Friday, July 15, 2011

Septic Flesh - Esoptron (1995)

Esoptron is yet another bright example of Greek finery, though its a misnomer to label anything this brooding and sultry as 'bright'. With Mystic Places of Dawn, Septic Flesh had proven that they could immerse their audience into a lush miasma of affliction, and with its successor, that audience is once again soaked upon the torrents of tragedy. If there's a difference, though, it's that Esoptron has a mildly more accessible construction to it, a collection of simple, sailing melodies heavily processed to create the illusion of some spiral down into the netherworld. Nightmares so beautiful that their drudging backbone and guttural narration cannot out-gravitate the Gothic glare of the guitar tone and the synthesized instruments spun across the album's brief, admittedly cheesy interludes.

These do serve to break up the effectiveness of the longer compositions, and I can't say they were necessary, but they also provide the more experimental elements of the sophomore, like the droning, cavernous industrial wash of "Breaking the Inner Seal"; the tonal curiosity and glittering chimes of "Astral Sea"; the flighty flutes and pianos of "Celebration". Otherwise, the album is almost fully composed of slower, numbing elegies that counterbalance the low end of the vocals with the heavily-effected guitar tone: from the truly trawling "So Clean, So Empty" and "Rain" to the more pick-me-up overtures of "Esoptron" and "Succubus Priestess", both of which erupt into straightforward but forgettable charges at their cores. In my opinion, the 9 minute closer "Narcissism" is the true highlight of the album, foreshadowing some of the brilliant melodic elements that would follow on the epic Ophidian Wheel. Despite its bulk, the mix of whispered and brutal vocals and the dynamic variation woven throughout create a more fulfilling encounter than any of the shorter pieces. Though the elegant "Ice Castle" and "Burning Phoenix" come pretty close in terms of quality.

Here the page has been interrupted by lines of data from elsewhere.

-- ==== Sys2Proof/Machine/Placement.lean ====
section
/-! DEFINITION. How a given selector word is made the next step's (log entry 7): the input it holds is
put at the port, and the registers and straps its predicates are computed from are set so that they come
out as the word has them. -/

namespace Sys2Proof.Machine

/-- Write a list of bits to consecutive cells. -/
def Memory.writeBits (m : Memory) (i : Nat) : List Bit → Memory
  | [] => m
  | b :: q => Memory.writeBits (Memory.write m i b) (i + 1) q

/-- The straps themselves where they are legal; else the nearest legal ones (R253). -/
def legalStraps (c : Config) : Config :=
  if c.legal then c else { c with w := max c.w 1, syncPattern := c.syncPattern % 2 ^ max c.w 1 }

/-- The first fifteen bits of a 16-bit trailer, as they arrive. -/
def trailerHead (t : Word) : List Bit := (List.range 15).map fun k => t.getLsbD (15 - k)

/-- A polynomial under which the CRC of `[0x00]` has the low bit `b`: the given one if it does. -/
def polyFor (p : Word) (b : Bit) : Word :=
  if (crc16 [0#8] p).getLsbD 0 = b then p else if b then 1#16 else 0#16

/-- The registers and straps with which the next bit step performs `i`, one case for each condition of
R79. `RESET` and `HOLD` need none. -/
def State.readyFor (i : Instr) (s : State) : State :=
  let c := legalStraps s.cfg
  match i with
  | .reset | .hold => { s with cfg := c }
  | .srchShift b =>
    { s with st := stSearching, sr := 0,
             cfg := if c.syncPattern = b.toNat then { c with syncPattern := 1 - b.toNat } else c }
  | .srchSync b =>
    { s with st := stSearching, sr := c.syncPattern / 2,
             cfg := { c with syncPattern := c.syncPattern / 2 * 2 + b.toNat } }
  | .lenShift _ => { s with st := stReadingLength, sr := 0, idx := 0#12, cfg := c }
  | .lenOpen b =>
    { s with st := stReadingLength, sr := if b then 0 else 1, idx := 7#12,
             cfg := { c with maxLen := if c.maxLen < 2#8 then 2#8 else c.maxLen } }
  | .lenEmpty _ =>
    { s with st := stReadingLength, sr := 0, idx := 7#12, cfg := { c with hasCrc := false } }
  | .lenOvf _ =>
    { s with st := stReadingLength, sr := 127, idx := 7#12,
             cfg := { c with maxLen := if c.maxLen < 254#8 then c.maxLen else 253#8 } }
  | .payStore _ =>
    { s with st := stReadingPayload, idx := 0#12, len := 1#8,
             cfg := { c with maxLen := if c.maxLen = 0#8 then 1#8 else c.maxLen } }
  | .payEmit _ =>
    { s with st := stReadingPayload, idx := 7#12, len := 1#8,
             buf := Memory.writeBits s.buf 0 (List.replicate 7 false),
             cfg := { c with hasCrc := false, maxLen := if c.maxLen = 0#8 then 1#8 else c.maxLen } }
  | .payPass b =>
    { s with st := stReadingPayload, idx := 15#12, len := 0#8,
             buf := Memory.writeBits s.buf 0 (trailerHead (crc16 [0#8] (polyFor c.crcPoly b))),
             cfg := { c with hasCrc := true, checkCrc := true, crcPoly := polyFor c.crcPoly b } }
  | .payDrop _ =>
    { s with st := stReadingPayload, idx := 15#12, len := 0#8,
             buf := Memory.writeBits s.buf 0 (trailerHead (crc16 [0#8] c.crcPoly ^^^ 0x8000#16)),
             cfg := { c with hasCrc := true, checkCrc := true } }
  | .illegal => { s with st := stIllegal, cfg := c }

/-- The state with the instruction of the table word `w` placed where the next step takes it: its
`rst`, `vld` and `b` bits at the head of the pending input, and the registers ready for it. A word that
names no operation places nothing. -/
def State.placeWord (s : State) (nbits w : Nat) : State :=
  match decodeTableWord nbits w with
  | none => s
  | some i =>
    { s.readyFor i with pending := ⟨w.testBit 7, w.testBit 6, w.testBit 0⟩ :: s.pending }

end Sys2Proof.Machine
end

I can't say that the album had the same, stunning effect on me as Mystic Places of Dawn, but it tries, and if it suffers anywhere that would be the production and the lagging behind of some of the guitar notation. It seems that whenever the band aren't coursing through one of their huge melodies, the songs seem to just sulk about, threatening to cast the shadows of ennui in place of their typical, effective sorrow. Part of this is just that the guitar levels feel a bit uneven with the tinny drums, and often blend too closely into the keyboards. Mystic Places was hardly a bastion of production standards itself, but I felt like that album had a sadder, more disturbing effect on me, while this often seems too strangely enthusiastic about its doom and gloom. However, it's still well worth hearing, functioning on many of the same strengths, from its atmosphere to its lyrical fortitude, and captures a lot of that early to mid 90s appeal that many of today's younger initiates fail to reproduce with their monotonous vocals and drowning reverb.